### What is being asked
Report back every line in the data that includes the string "identity".

### Supplied data
-- ==== Sys2Proof/Machine/State.lean ====
section
/-! DEFINITION. The state of the whole device as plain data, and the state after reset. Every piece of state the manual
gives the machine is a field; the docstring of a field names its rule and its reset value. Keyed lists hold the
components that differ from their reset value, keyed by the numbers of Syntax.lean. -/

namespace Sys2Proof.Machine

open Host (Cell)

/-- What a fault or violation carries: the code source × 64 + cause (R11), the value for TVAL and whether it is a
violation, which freezes, or a fault, which traps (R47, R387). -/
structure Cause where
  /-- source × 64 + cause (R11). -/
  code : Nat
  /-- The value TVAL takes (R456). -/
  tval : Word
  /-- A violation freezes its master (R388). -/
  violation : Bool
  deriving DecidableEq, Repr

/-- A fetch of instruction bytes on its way: the identity of the thread when the instruction that started it issued (R84, R309;
log 101), and what a walk has answered it. -/
structure FetchId where
  /-- Privilege mode. -/
  mode : BitVec 2
  /-- ASID. -/
  asid : Nat
  /-- PTBASE. -/
  ptbase : Word
  /-- The failure of a walk that the fetch asked for: virtual page and cause (R94). -/
  walkFail : Option (Nat × Cause) := none
  deriving DecidableEq, Repr

/-- A 64-byte fetch window (R306, R315, R317): the bytes with the physical addresses they were read at. -/
inductive Window where
  /-- No fetch. -/
  | none
  /-- The fetch is on its way, translated and checked under the recorded identity (R309). -/
  | inFlight (id : FetchId)
  /-- All bytes are held, fetched under the recorded mode. -/
  | ready (mode : BitVec 2) (cells : List Cell)
  /-- The fetch failed; the failure is held (R306). -/
  | failed (mode : BitVec 2) (f : Cause)
  deriving DecidableEq, Repr

/-- A branch-target register: its image (R35) and its window (R306). -/
structure BtReg where
  /-- Target virtual address (R35; reset 0). -/
  target : BitVec 56
  /-- Prepared (R35; reset 0). -/
  v : Bool
  /-- Stale (R35; reset 0). -/
  s : Bool
  /-- The fetch window (R306; reset none). -/
  win : Window
  deriving DecidableEq, Repr

/-- A hardware-loop set (R317). -/
structure LoopSet where
  /-- Remaining trip count (R34; reset 0). -/
  lc : BitVec 32
  /-- First address of the body (R34; reset 0). -/
  ls : BitVec 56
  /-- Address of the body's last instruction (R34; reset 0). -/
  le : BitVec 56
  /-- The loop window is stale (R314; reset stale). -/
  stale : Bool
  /-- The 64-byte loop window (R317; reset none). -/
  win : Window
  deriving DecidableEq, Repr

/-- The fetch buffer: consecutive instruction bytes from a virtual address on (R313). -/
structure FetchBuffer where
  /-- Virtual address of the first byte held. -/
  base : Nat
  /-- The bytes, with the physical addresses they were read at. -/
  cells : List Cell
  /-- The held failure of the fetch of the byte after them (R313). -/
  fail : Option Cause
  /-- The failure of a walk that the fetch of that byte asked for: virtual page and cause (R94). -/
  walkFail : Option (Nat × Cause) := none
  deriving DecidableEq, Repr

/-- The binding of one of g28 to g31 to a queue end (R179). -/
structure Binding where
  /-- Queue identifier (R177). -/
  queue : BitVec 11
  /-- false: the consumer end; true: the producer end. -/
  producer : Bool
  deriving DecidableEq, Repr

/-- An active stream of one of g24 to g27 or v28 to v31 (R173 to R176). -/
structure Stream where
  /-- Output stream (CSTRMX). -/
  output : Bool
  /-- The channel that serves it, 0 to 15. -/
  ch : Nat
  /-- The pattern descriptor (R174). -/
  pat : BitVec 256
  /-- Ring offset in own local memory. -/
  ring : Nat
  /-- Ring size in bytes. -/
  size : Nat
  /-- Elements the channel has moved: into the ring (input) or out of it (output). -/
  moved : Nat
  /-- Elements the thread has taken (input) or pushed (output). -/
  used : Nat
  deriving DecidableEq, Repr

/-- What a store-buffer entry is (R204, R288). -/
inductive StoreKind where
  | plain
  | release
  | nonTemporal
  deriving DecidableEq, Repr

/-- One store-buffer entry (R288). -/
structure StoreEntry where
  /-- Physical address of the first byte. -/
  pa : Nat
  /-- The bytes, lowest address first. -/
  bytes : List Byte
  /-- Plain, release or .nt. -/
  kind : StoreKind
  /-- Whether the page is cacheable (R90). -/
  cacheable : Bool
  /-- ASID of the thread when the store issued (R100). -/
  asid : Nat
  /-- The store's address operand, for the TVAL of a fault that it meets when it performs (R147). -/
  va : Word
  /-- Address of the store instruction, for the EPC of that fault (R201; log 17). -/
  pc : Word
  /-- The fence epoch the entry was made in: it performs after every entry of an earlier epoch (R288). -/
  epoch : Nat
  /-- Order of the entry among the device's stores, commands and transfers. -/
  seq : Nat
  deriving DecidableEq, Repr

/-- A message in an inbox (R347, R348). -/
structure Message where
  /-- Payload. -/
  payload : Word
  /-- Timestamp flag: MSENDT, or a freeze report (R348, R389). -/
  tsFlag : Bool
  /-- Channel. -/
  ch : BitVec 2
  /-- Tag. -/
  tag : BitVec 6
  /-- Sender's handle. -/
  sender : BitVec 15
  /-- Timestamp word. -/
  ts : Word
  deriving DecidableEq, Repr

/-- A fault that a unit holds for a thread (R121, R171, R234, R279): cause code and recorded address. -/
structure HeldFault where
  /-- source × 64 + cause. -/
  code : Nat
  /-- The recorded address. -/
  addr : Word
  /-- Number of the command or transfer. -/
  seq : Nat
  deriving DecidableEq, Repr

/-- A frozen command's report to its issuing thread, waiting for its boundary (R389). -/
structure AsyncReport where
  /-- CAUSE.MASTER: 1 copy transfer, 2 stack, 3 matrix, 4 vector. -/
  master : Nat
  /-- CAUSE.CH. -/
  ch : Nat
  /-- The code of the breach. -/
  code : Nat
  /-- The breaching address. -/
  addr : Word
  deriving DecidableEq, Repr

/-- Why a slot is out of rotation (R19). -/
inductive Wait where
  | memoryReply
  | watermark
  | queue
  | window
  | fetch
  | rational
  | mwait
  | wfi
  | gbar
  | cwait
  | sfence
  | mfence
  | vfence
  | kdrain
  | tdone
  | tlbsync
  | escalation
  deriving DecidableEq, Repr

/-- The kind of work a slot holds (R321, R368). -/
inductive SlotKind where
  | empty
  | persistent
  | ordered
  | unordered
  deriving DecidableEq, Repr

/-- A task as it travels, waits or runs (R328, R332). -/
structure Task where
  /-- The model's own number of the task, by which a parent knows its children. -/
  uid : Nat
  /-- Ordered, or unordered. -/
  ordered : Bool
  /-- Function address. -/
  func : Word
  /-- Timestamp; all ones for an unordered task. -/
  ts : Word
  /-- Tiebreak, once first dispatched (R324). -/
  tiebreak : Option Word
  /-- Hint; none for a task without one. -/
  hint : Option (BitVec 32)
  /-- What g8 receives (R332): hint, all ones, or the CALLAT address. -/
  g8 : Word
  /-- g4 to g7. -/
  args : Vector Word 4
  /-- Domain. -/
  dom : Nat
  /-- TDOMAIN.EN given to an unordered task (R323). -/
  domEn : Bool
  /-- Launch queue whose attributes the task takes (R332). -/
  queue : Nat
  /-- Priority (R371). -/
  prio : Nat
  /-- The launch that counts the task as a piece (R363). -/
  launch : Option Nat
  /-- The parent's task number. -/
  parent : Option Nat
  /-- Order of arrival at its tile. -/
  arrival : Nat
  deriving DecidableEq, Repr

/-- Who requests an access: a non-speculative agent, a read of a tensor-table entry, which no signature is checked against, or a
speculative task of a domain with its key and entry (R124, R335, R336). -/
inductive Requester where
  | nonSpec
  | table
  | spec (dom : Nat) (key : Word × Word) (tile entry : Nat)
  deriving DecidableEq, Repr

/-- The stage of a task that holds a commit-queue entry (R341, R345). -/
inductive EntryStage where
  | running
  | finished
  | aborting
  deriving DecidableEq, Repr

/-- A commit-queue entry (R333 to R345). -/
structure CommitEntry where
  /-- The task. -/
  task : Task
  /-- The slot it was dispatched on. -/
  slot : Nat
  /-- Running, finished or aborting. -/
  stage : EntryStage
  /-- Read signature (R334). -/
  sigR : BitVec 1024
  /-- Write signature (R334). -/
  sigW : BitVec 1024
  /-- The blocks the task has read, exactly: by them the model keeps R298 where no message reaches the task's core
  (log 16). -/
  reads : List Nat
  /-- Block addresses of the crumbs, latest first (R339). -/
  crumbs : List Nat
  /-- Irrevocable (R326). -/
  irrevocable : Bool
  /-- The held fault or violation (R345). -/
  held : Option Cause
  /-- Numbers of the children spawned and not yet committed or discarded (R328, R341). -/
  children : List Nat
  /-- Aborted as a child: discarded when the abort ends (R341). -/
  discard : Bool
  /-- The tile to requeue on, for a migratory abort (R329). -/
  requeueTile : Option Nat
  deriving DecidableEq, Repr

/-- A group instruction on its way to the die that holds the group (R353, R453). -/
inductive GroupOp where
  | new (d : BitVec 5)
  | join
  | leave
  | count (d : BitVec 5)
  | free
  deriving DecidableEq, Repr

/-- What a target tile did with a spawned task (R328, R330). -/
inductive SpawnResult where
  | taken
  | refused
  /-- The spill that the task's arrival caused found no room (R330). -/
  | spillFull
  deriving DecidableEq, Repr

/-- What an atomic does to its bytes (R302). -/
inductive AtomicKind where
  | add
  | and
  | or
  | xor
  | min
  | max
  | minn
  | maxn
  | swap
  | cas
  | addF
  deriving DecidableEq, Repr

/-- What a slot has sent (R328, R347, R353, R366) or an operation it awaits (R219). -/
inductive Request where
  /-- A spawn to a tile, and the target's result once it has arrived. -/
  | spawn (tile : Nat) (t : Task) (res : Option SpawnResult)
  /-- A message to a handle, and the destination's answer once it has one. -/
  | message (dst : Nat) (m : Message) (res : Option Bool)
  /-- A group instruction. -/
  | group (op : GroupOp)
  /-- LNCH, accepted or refused. -/
  | lnch (accepted : Bool)
  /-- An atomic that has left its core: its operation, destination and number of bytes, the captured g[b] and g[d], the physical
  address, and once it has performed the old value and the FSTAT flags (R301, R395). -/
  | atomic (op : AtomicKind) (d : BitVec 5) (n : Nat) (v e : Word) (pa : Nat) (res : Option (Nat × Word))
  /-- A rational operation: its results, and its FSTAT and RSTAT flags. -/
  | rational (ws : List (BitVec 5 × Word)) (fs rs : Word)
  deriving DecidableEq, Repr

/-- The answer a slot awaits. -/
structure Outstanding where
  /-- What was sent. -/
  req : Request
  /-- Source registers, popped when the instruction retires (R180). -/
  srcs : List (BitVec 5)
  /-- g[a], for TVAL (R456). -/
  ga : Word
  /-- The condition register that receives the answer. -/
  qd : BitVec 3
  deriving DecidableEq, Repr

### Completed task
/-- A fetch of instruction bytes on its way: the identity of the thread when the instruction that started it issued (R84, R309;
  /-- The fetch is on its way, translated and checked under the recorded identity (R309). -/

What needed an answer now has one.